Computational Complexity Review

• Algorithms are fundamental to Machine Learning, so we care about how the algorithms behave, and the way that the amount of resources grow with respect to input size.
• Use Computational / Algorithmic Complexity to express how an algorithm’s resource requirements scale with the problem size.
  • Use $x$ to denote problem size.
• Suppose $f(x)$ is the running time of the algorithm expressed as a function of the problem siaze.
  • Use $O(f(x))$ to denote the upper bound (worst case) running time of the algorithm
  • Use $\Omega(f(x))$ to denote the lower bound (best case) running time of the algorithm
  • Use $\Theta(f(x))$ to denote the tight bound running time of the algorithm.

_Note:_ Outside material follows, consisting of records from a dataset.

-- ==== Sys2Proof/Machine/State.lean ====
section
/-! DEFINITION. The block's state as plain data: every register, buffer, counter, mode and pin of the
spec, block by block; the fault and refusal reasons; and the state right after reset. A field's default
value is its value in `State.reset`: the Reset column of the spec where it gives one. -/

namespace Sys2Proof.Machine

/-- A memory: (address, byte) pairs, addresses strictly rising, no byte equal to the zero that an
unlisted address reads as (R114, R122: both memories start zero-filled). -/
abbrev Mem := List Host.Cell

/-- A sparse table: (key, value) pairs, keys strictly rising. -/
abbrev SMap (α : Type) := List (Nat × α)

/-! ## Power states and sequences (R261 to R266) -/

/-- The four power states (R261). -/
inductive PState where
  | s0 | s1 | s2 | s3
deriving DecidableEq, Repr

/-- A power-state transition that runs (R261, R262, R264). -/
structure PwrSeq where
  /-- rising (power-up, wake) or falling -/
  up : Bool := false
  target : PState := .s3
  /-- the PWR_STATE_SET whose reply waits for the target (R291) -/
  req : Option (Port × BitVec 6) := none
  /-- the frame boundary that ends the transition is awaited (S0, S1) -/
  atBoundary : Bool := false
  /-- the sequence goes on to S1 when S0 is reached (R261, S2 → S1) -/
  thenS1 : Bool := false
  /-- a PG timeout, a rail failure or a trip ended or began the sequence (R263 to R266) -/
  failed : Bool := false
  /-- the host's resume owns the sequence (R271) -/
  host : Bool := false
deriving DecidableEq, Repr

/-- A frame that has ended: measured and annotated energy in µJ, and its length in µs (R273). -/
structure PastFrame where
  uj : Nat := 0
  annot : Nat := 0
  us : Nat := 0
deriving DecidableEq, Repr

/-- The PWR block and the power manager (R258 to R290). -/
structure PwrBlk where
  pstate : PState := .s3
  target : PState := .s3
  seq : Option PwrSeq := none
  /-- `PWR_EN_x`, bit per rail (R258, R289) -/
  en : BitVec 9 := 0
  /-- `PG_x`, bit per rail; good under R259 is PG and the comparator -/
  pg : BitVec 9 := 0
  /-- ELAPSED_US at which `PWR_EN_CORE_A` rose, while B, C and D are still to follow it (R262) -/
  coreEnAt : Option Nat := none
  /-- rails whose PG stays high 5 ms after their enable fell: the sequence has gone on past them (R264) -/
  stuck : BitVec 9 := 0
  failedRail : Nat := 0xF
  /-- PDSEQ_RAILFAIL in retention RAM, with the rail (R265, R294) -/
  pdseq : Option Nat := none
  /-- ELAPSED_US of the failures that R263 counts -/
  failures : List Nat := []
  lockout : Bool := false
  /-- retention marker in island flash (R267) -/
  markerClean : Bool := true
  vout : Vector Nat 9 := Vector.replicate 9 0
  iout : Vector Nat 9 := Vector.replicate 9 0
  /-- VOUT_COMMAND of the core rails, in mV (R260) -/
  vset : Rat := 750
  clkMhz : Nat := 0x5DC
  /-- requested core clock not yet in effect (R260) -/
  clkReq : Option Nat := none
  brake : Bool := false
  brakeCnt : Nat := 0
  smbAlert : Bool := false
  wakePin : Bool := false
  /-- the device causes whose interrupt or event waits for the host's resume (R271) -/
  wakeDue : Word := 0
  event : Word := 0
  wakeCause : Word := 0
  hostW : Nat := 0x640
  stewardW : Nat := 0xFFFF
  /-- the 800 W thermal part of R272 stands -/
  thermal800 : Bool := false
  /-- shed limit of R99; 1,600 when removed -/
  shedW : Nat := 1600
  /-- start-up cap of R268 stands -/
  startup : Bool := true
  inForceW : Nat := 0x3C0
  warm : Bool := false
  normal : Bool := false
  /-- ELAPSED_US of a LAST_START issued with WARM 0 (R279) -/
  coldStart : Option Nat := none
  keepWarm : Bool := true
  tThrottle : Nat := 0x64
  thrCluster : Nat := 0
  dReq : Nat := 0
  dApplied : Nat := 0
  escalated : Bool := false
  thrTemp : Nat := 0
  /-- issue fraction of the frame, in 1/16 (R273) -/
  issue : Nat := 16
  /-- cores issue nothing after a trip (R28) -/
  issueStopped : Bool := false
  pkgW : Nat := 0
  /-- past frames, newest first: the last ten correct the next annotation, those of 10 ms and 100 ms bound it
  (R273, R279) -/
  history : List PastFrame := []
  /-- the filler of the frame, mW (R277) -/
  fillerMw : Nat := 0
deriving DecidableEq, Repr

/-! ## The Last sequencer (R74 to R109) -/

/-- LAST_STATE.STATE (R104). -/
inductive LastSt where
  | empty | loaded | running | paused | faulted
deriving DecidableEq, Repr

/-- The Last sequencer. -/
structure LastBlk where
  st : LastSt := .empty
  /-- the active slot's image (R89) -/
  active : List Word := []
  /-- the standby slot's words, as received or committed (R89) -/
  standby : List Word := []
  standbyValid : Bool := false
  standbyIncomplete : Bool := false
  leader : Bool := false
  /-- an armed switch: `some true` at the next boundary, `some false` at the end of the pass (R94) -/
  armed : Option Bool := none
  /-- the switch frame runs (R94 step 2) -/
  inSwitch : Bool := false
  /-- the PERIOD code of the Last that a switch replaces, in force during the switch frame (R94) -/
  oldPeriod : Nat := 0
  /-- the work of the switch frame is done (R94 step 2) -/
  switched : Bool := false
  startPending : Bool := false
  pausePending : Bool := false
  resumePending : Bool := false
  /-- the new Last of a switch waits paused before frame 0 (R100) -/
  pausedBeforeFrame0 : Bool := false
  f : Nat := 0
  pass : BitVec 32 := 0
  jobId : Nat := 0
  scope : Bool := false
  leaderId : Nat := 0
  faultTimeout : Nat := 0xA
  members : Nat := 1
  /-- a LAST_JOB_SET was given since the reset: the package has a role in a job (R92, R109) -/
  jobGiven : Bool := false
  /-- a LAST_JOB_SET was given since the fault (R99) -/
  jobSet : Bool := false
  event : Word := 0
  shedCnt : Nat := 0
  stretchCnt : Nat := 0
  maxStretch : Nat := 0
  /-- every chain of the frame has completed (R97) -/
  ready : Bool := false
  /-- where the chains of the frame stand (R81): for slot i and logical core c of it, at 64 i + c, the offset of
  the next descriptor, 0x10000 after the last; unlisted while the first has not run -/
  chains : SMap Nat := []
  /-- COLLECTIVE descriptors of the frame that have begun (R171) -/
  collIndex : Nat := 0
  /-- the last marker emitted as leader (R96) -/
  markerOut : Option Marker := none
  /-- the marker received for the coming boundary as a member (R96) -/
  markerIn : Option Marker := none
  /-- how long the member delays that marker before its boundary, in ps (R96, R174) -/
  bndDelay : Nat := 0
  /-- a shed notice was sent in this frame (R99) -/
  shedSent : Bool := false
deriving DecidableEq, Repr

/-! ## Cores (R32 to R73) and the repair record (R475) -/

/-- An accumulator (R50, R51, R55): the exact sum or the F48 value, and its flags. -/
structure Acc where
  sum : BitVec 120 := 0
  f48 : BitVec 59 := 0
  nan : Bool := false
  pinf : Bool := false
  ninf : Bool := false
  ovfPos : Bool := false
  ovfNeg : Bool := false
  loss : Bool := false
deriving DecidableEq, Repr

/-- What a physical core holds beside its SRAM and accumulators (R69 to R71). -/
structure CoreRegs where
  /-- accumulators that a parity error set NAN between two operations, until their tile is written (R39) -/
  parity : List Nat := []
  testCode : Nat := 0xFF
  testRunning : Bool := false
  /-- the running test was deferred and reports in CORE_SELFTEST_RESULT (R36) -/
  testDeferred : Bool := false
  faultPending : Bool := false
  arith : Word := 0
  lossCnt : Nat := 0
deriving DecidableEq, Repr

/-- A waiting change of a cluster (R477) or a deferred self-test (R36). -/
structure CoreChange where
  logical : Nat
  /-- 0 SWAP, 1 SWAP_RETIRE, 2 RETIRE (R477) -/
  action : Nat
  /-- pattern set of the self-test that the released core runs (R36, R477) -/
  pattern : Nat
  /-- it comes from a deferred CORE_SELFTEST (R36) -/
  test : Bool := false
deriving DecidableEq, Repr
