-- ==== Sys2Proof/Machine/Repair.lean ====
section
/-! DEFINITION. The cores' repair record: which physical core serves which logical core, waiting changes
and self-tests, and the registers that show them (R33 to R39, R69 to R72, R475 to R478). -/

namespace Sys2Proof.Machine

/-! ## Physical cores -/

/-- The key of a physical core (R33). -/
def coreKey (cl c : Nat) : Nat := 65 * cl + c

/-- What a physical core holds. -/
def coreRegs (s : State) (k : Nat) : CoreRegs := (sget s.core.regs k).getD {}

/-- A physical core's registers changed. -/
def onCoreRegs (k : Nat) (f : CoreRegs → CoreRegs) (s : State) : State :=
  s.onCore fun c => { c with regs := sput c.regs k (f ((sget c.regs k).getD {})) }

/-- A cluster's part of the repair record. -/
def clusterOf (s : State) (n : Nat) : ClusterRec := vget s.core.clusters n {}

/-- A cluster's part of the repair record changed. -/
def onCluster (n : Nat) (f : ClusterRec → ClusterRec) (s : State) : State :=
  s.onCore fun c => { c with clusters := vmod c.clusters n f }

/-- The physical core that serves logical core j; none when j is unserved (R33, R477). -/
def servedBy (r : ClusterRec) (j : Nat) : Option Nat :=
  match sget r.map j with
  | none => some j
  | some p => if p = 0x7F then none else some p

/-- The logical core that a physical core serves. -/
def serves (r : ClusterRec) (c : Nat) : Option Nat := (List.range 64).find? fun j => servedBy r j == some c

/-- CORE_STAT.LOGICAL (R69). DESIGN CHOICE: a released core under test, which serves no index and is not yet the
spare, reads as the spare does (notes/assumptions/157). -/
def logicalCode (r : ClusterRec) (c : Nat) : Nat :=
  if r.retired.contains c then 0xFF else (serves r c).getD 0xFE

/-- CORE_STAT.STATE (R69, R477). DESIGN CHOICE: a core that was fault pending and has become the spare stays fault
pending until a reset of its die (R39, notes/assumptions/152). -/
def coreState (s : State) (cl c : Nat) : Nat :=
  let r := clusterOf s cl
  let g := coreRegs s (coreKey cl c)
  if g.testRunning then 2
  else if r.retired.contains c then 4
  else if r.change.any fun x => servedBy r x.logical == some c then 3
  else if g.faultPending then 5
  else if (serves r c).isSome then 0 else 1

/-- CORE_STAT (R69). -/
def regCoreStat (s : State) (cl c : Nat) : Word :=
  mkW [(16, logicalCode (clusterOf s cl) c), (8, (coreRegs s (coreKey cl c)).testCode), (0, coreState s cl c)]

/-- CLUSTER_SPARE (R72). -/
def regClusterSpare (s : State) (cl : Nat) : Word :=
  let r := clusterOf s cl
  let j := serves r 64
  mkW [(16, r.retired.length), (15, bn j.isSome), (14, bn r.spare.isNone), (8, j.getD 0),
       (7, bn r.change.isSome), (0, r.retired.headD 0x7F)]

/-- Clusters with a change waiting, as 64 bits (R488). -/
def changesWaiting (s : State) : Nat :=
  (List.range 64).foldl (fun a n => if (clusterOf s n).change.isSome then a + 2 ^ n else a) 0

/-- A change of repair state goes to the copy that is not current, which becomes current (R475). -/
def repairWrite (s : State) : State :=
  s.onSec fun c => if c.repairCurB then { c with repairA := true, repairCurB := false }
                   else { c with repairB := true, repairCurB := true }

/-! ## SRAM of a core (R111, R113) -/

/-- The SRAM address of a byte of core k. -/
def sramAt (k a : Nat) : Nat := 0x60000 * k + a

/-- An SRAM byte address belongs to core k. -/
def inSram (k x : Nat) : Bool := decide (x / 0x60000 = k)

/-- The words of core k that are poisoned. -/
def corePoison (s : State) (k : Nat) : List Nat := s.core.sramPoison.filter fun w => inSram k (8 * w)

/-- Core k's SRAM zeroed. -/
def zeroSram (k : Nat) (s : State) : State :=
  s.onCore fun c => { c with sram := Mem.clear c.sram (sramAt k 0) (sramAt (k + 1) 0),
                             sramPoison := c.sramPoison.filter fun w => !inSram k (8 * w) }

/-- The bytes of core k stored in core d as well. -/
def copyBytes (k d : Nat) (m : Mem) : Mem :=
  (m.filter fun x => inSram k x.1).foldl (fun a x => a.set (x.1 - sramAt k 0 + sramAt d 0) x.2) m

/-- Core k's SRAM copied to core d, wholly or, with an unreadable word, not at all (R35): whether it was
copied. DEDUCED: a poisoned word is one that does not read (notes/assumptions/53). -/
def copySram (k d : Nat) (s : State) : State × Bool :=
  let t := zeroSram d s
  if (corePoison s k).isEmpty then
    (t.onCore fun c => { c with sram := copyBytes k d c.sram }, true)
  else (t, false)

/-! ## Changes (R35, R36, R477, R478) -/

/-- A core is retired: out of the map, in the list, logged (R478). -/
def retireCore (cl c : Nat) (s : State) : State :=
  raise Ev.coreRetired [(1, cl), (1, c)]
    (repairWrite (onCluster cl (fun r =>
      { r with retired := c :: r.retired, spare := if r.spare = some c then none else r.spare }) s))

/-- A self-test starts on a physical core (R36). -/
def startTest (cl c : Nat) (deferred : Bool) (s : State) : State :=
  onCoreRegs (coreKey cl c) (fun g => { g with testRunning := true, testDeferred := deferred }) s

/-- The free spare takes a logical index over, with the SRAM of the old core (R35). -/
def takeOverIndex (cl j new : Nat) (old : Option Nat) (s : State) : State :=
  let s1 := onCluster cl (fun r =>
    { r with map := if new = j then sdel r.map j else sput r.map j new, spare := none }) s
  match old with
  | none => s1
  | some o =>
    let (s2, ok) := copySram (coreKey cl o) (coreKey cl new) s1
    if ok then s2 else raise Ev.coreSwapSramLost [(1, cl), (1, j), (1, o), (1, new)] s2

/-- A change is made (R36, R477): SWAP tests the released core, SWAP_RETIRE retires it, RETIRE leaves the
index unserved. -/
def makeChange (cl : Nat) (x : CoreChange) (s : State) : State :=
  let r := clusterOf s cl
  let old := servedBy r x.logical
  let s1 := onCluster cl (fun r => { r with change := none }) s
  let note (new : Nat) (t : State) : State :=
    raise Ev.coreSwapDone [(1, cl), (1, x.logical), (1, old.getD 0x7F), (1, new)] t
  if x.action = 2 then
    let s2 := repairWrite (onCluster cl (fun r => { r with map := sput r.map x.logical 0x7F }) s1)
    note 0x7F (match old with
               | none => s2
               | some o => retireCore cl o s2)
  else
    match r.spare with
    | none => s1
    | some p =>
      let s2 := note p (repairWrite (takeOverIndex cl x.logical p old s1))
      match old with
      | none => s2
      | some o => if x.action = 1 then retireCore cl o s2 else startTest cl o x.test s2

/-- Every waiting change is made: at a Last switch, and by a change that counts as one (R36, R477).
DEDUCED: such a change also makes the exchanges that wait in other clusters (notes/assumptions/54). -/
def makeChanges (s : State) : State :=
  (List.range 64).foldl (fun s n =>
    match (clusterOf s n).change with
    | none => s
    | some x => makeChange n x s) s

/-- The self-tests that wait for a Last unload start (R36). -/
def startDeferredTests (s : State) : State :=
  (List.range 64).foldl (fun s n =>
    let l := (clusterOf s n).deferred
    l.foldl (fun s x => startTest n x.1 true s) (onCluster n (fun r => { r with deferred := [] }) s)) s

/-- The end of a self-test (R36, R477): a released core that passes becomes the spare, one that fails is
retired; a spare that fails is retired too; a retired core that passes stays retired. After a lost repair
record every core that fails is retired (R476). -/
def endTest (cl c code : Nat) (s : State) : State :=
  let g := coreRegs s (coreKey cl c)
  let s1 := onCoreRegs (coreKey cl c) (fun g =>
    { g with testRunning := false, testDeferred := false, testCode := code }) s
  let s2 := if g.testDeferred then raise Ev.coreSelftestResult [(1, cl), (1, c), (1, code)] s1 else s1
  let r := clusterOf s2 cl
  if s.core.recordLost && code != 0 && !r.retired.contains c then
    retireCore cl c (onCluster cl (fun r => { r with map := match serves r c with
                                                            | some j => sput r.map j 0x7F
                                                            | none => r.map }) s2)
  else if r.retired.contains c || (serves r c).isSome then s2
  else if code = 0 then
    if r.spare = some c then s2 else repairWrite (onCluster cl (fun r => { r with spare := some c }) s2)
  else retireCore cl c s2

end Sys2Proof.Machine
end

    • $\Theta(f(x))$ exists iff $O(f(x))==\Omega(f(x))$.
• These bounds are asymptotic (describes the time complexity behaviour as $x\rightarrow\infty$).
  • Remove constants and lower order terms, only care about the dominant component of the bound.
• Expressions that grow slowly are preferred
  • E.g. Polynomial or smaller
  • Worse than polynomial $\rightarrow$ intractable $\rightarrow$ class of NP-Hard problems
• Algorithms with all kinds of complexities are used in ML
• Asymptotic bounds are useful but often don’t give us the full picture in practice, especially when it comes to the speed of algorithms with smaller input sizes.